Python: extract numbers based on letters

Question

I have a string ("1x5y") from which I want to extract the numbers, but I want to extract those numbers based on the letter. From my string I want to end up with x = 1 and y = 5.
Also, either x or y may or may not be present in the string, but at least one of them will always be present (and only once, not more than once).
I managed to do this with regex and a few "if"s, but I was wondering if there is a more elegant solution.

Thank you

EDIT: here is what I have

delta = "2y"
if ("x" in delta) and ("y" in delta):
    x = re.findall('\d+',str(re.findall('\d+x',delta)))
    y = re.findall('\d+',str(re.findall('\d+y',delta)))
elif ("x" in delta) and ("y" not in delta):
    x = re.findall('\d+',str(re.findall('\d+x',delta)))
elif ("x" not in delta) and ("y" in delta):
    y = re.findall('\d+',str(re.findall('\d+y',delta)))
else:
    x = y = 0

Answer 1

The most basic and naive regex to solve this is (\d+)([a-zA-Z]), and there's no need for any ifs.
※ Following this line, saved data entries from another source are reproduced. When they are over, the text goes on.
/-- Reasons for which a step gives a command no meaning. -/
inductive Refusal where
  /-- Would be raised by `exec` for a row that has no meaning; safe: the machine stops. Every row has its
  meaning, so nothing raises it. -/
  | notModelled (mnemonic : String)
  deriving DecidableEq, Repr

/-! ### The state after reset -/

/-- The settings at their factory values (R27). -/
def Settings.factory : Settings where
  frameType := 0x9A31
  mgmtAddr  := 0
  silence   := 30
  load      := 600
  kit       := 1800
  soak      := 1200
  start     := 60
  stop      := 60
  jam       := 900
  calMargin := 600
  inhibit   := .high

/-- An UNBOUND group directory entry (R5, R20). -/
def GroupEntry.empty : GroupEntry where
  state         := .unbound
  family        := 0
  authority     := 0
  retirePending := false

/-- The active tables of a start-up from an invalid image (R34). -/
def Tables.factory : Tables where
  settings := Settings.factory
  groups   := Vector.replicate 32 GroupEntry.empty
  routes   := Vector.replicate 16 none
  programs := Vector.replicate 64 none
  binMaps  := Vector.replicate 16 none
  profiles := Vector.replicate 16 none
  regs     := Vector.replicate 48 none
  pins     := Vector.replicate 4 none
  counters := Vector.replicate 8 none

/-- Every timer idle (R59). -/
def Timers.idle : Timers where
  silence := none
  load    := none
  kit     := none
  soak    := none
  start   := none
  stop    := none
  jam     := none

/-- No setup item pending (R59). -/
def Items.none : Items where
  load := false
  kit  := false
  soak := false

/-- A cell record at its reset values, with all sites of the registered site count (R54, R59). -/
def Cell.reset (sites : Mask16) : Cell where
  state         := .offline
  cause         := none
  testerReady   := none
  handler       := none
  runActive     := none
  kit           := none
  loaded        := none
  setpoint      := none
  atSetpoint    := false
  expiry        := none
  enabled       := sites
  confirmed     := sites
  reportPending := false
  stack         := []
  incoming      := none
  ctx           := none
  items         := Items.none
  stopReason    := none
  timers        := Timers.idle
  order         := none
  orderCurrent  := false
  drops         := 0
  lastDrop      := none

/-- The lot directory after a hard reset (R9, R18). -/
def Ldr.reset : Ldr where
  slots    := Vector.replicate 512 ⟨1, none⟩
  useCount := Vector.replicate 16 0

/-- The area of an entry in blank flash: every bit reads as one (R183). DESIGN CHOICE: one byte stands
for the area, whose size the spec does not give (log entry 3). -/
def Image.blankArea : List Byte := [0xFF]

/-- Blank flash (R183), with an area for each entry of the nine tables of R21. -/
def Image.blank : Image where
  mark    := .blank
  areas   := [11, 32, 16, 64, 16, 16, 48, 4, 8].map fun n => List.replicate n Image.blankArea
  check   := BitVec.allOnes 32
  spoiled := false

/-- The port and classifier after a hard reset, with the given links (R182). -/
def Pcl.reset (floorLink plantLink : Bool) : Pcl where
  floorQ         := []
  plantQ         := []
  floorDrops     := 0
  floorMalformed := 0
  floorNotTaken  := 0
  plantDrops     := 0
  plantMalformed := 0
  notManager     := 0
  misdirected    := 0
  interlock      := 0
  startupDrops   := 0
  noticeSeq      := 0
  discards       := 0
  floorLink      := floorLink
  plantLink      := plantLink
  floorOut       := none
  plantOut       := none

/-- The floor counters after each reset (R201). -/
def Fcn.reset : Fcn where
  values := Vector.replicate 8 0
  last   := Vector.replicate 8 none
The capturing groups will take care for "associating" each number to the letter on the right of it.

import re

regex = re.compile(r'(\d+)([a-zA-Z])')
for string in ['1x5y', '1x', '5y', '111x2y333z']:
    print(string)
    for number, letter in regex.findall(string):
        print(number, letter)
    print()

Outputs

1x5y
1 x
5 y

1x
1 x

5y
5 y

111x2y333z
111 x
2 y
333 z

Answer 2

You can precompile the regex and assign with findall()

import re

s = "1x5y"
p = re.compile(r'(\d+)x(\d+)y')
(x, y) = re.findall(p, s)[0]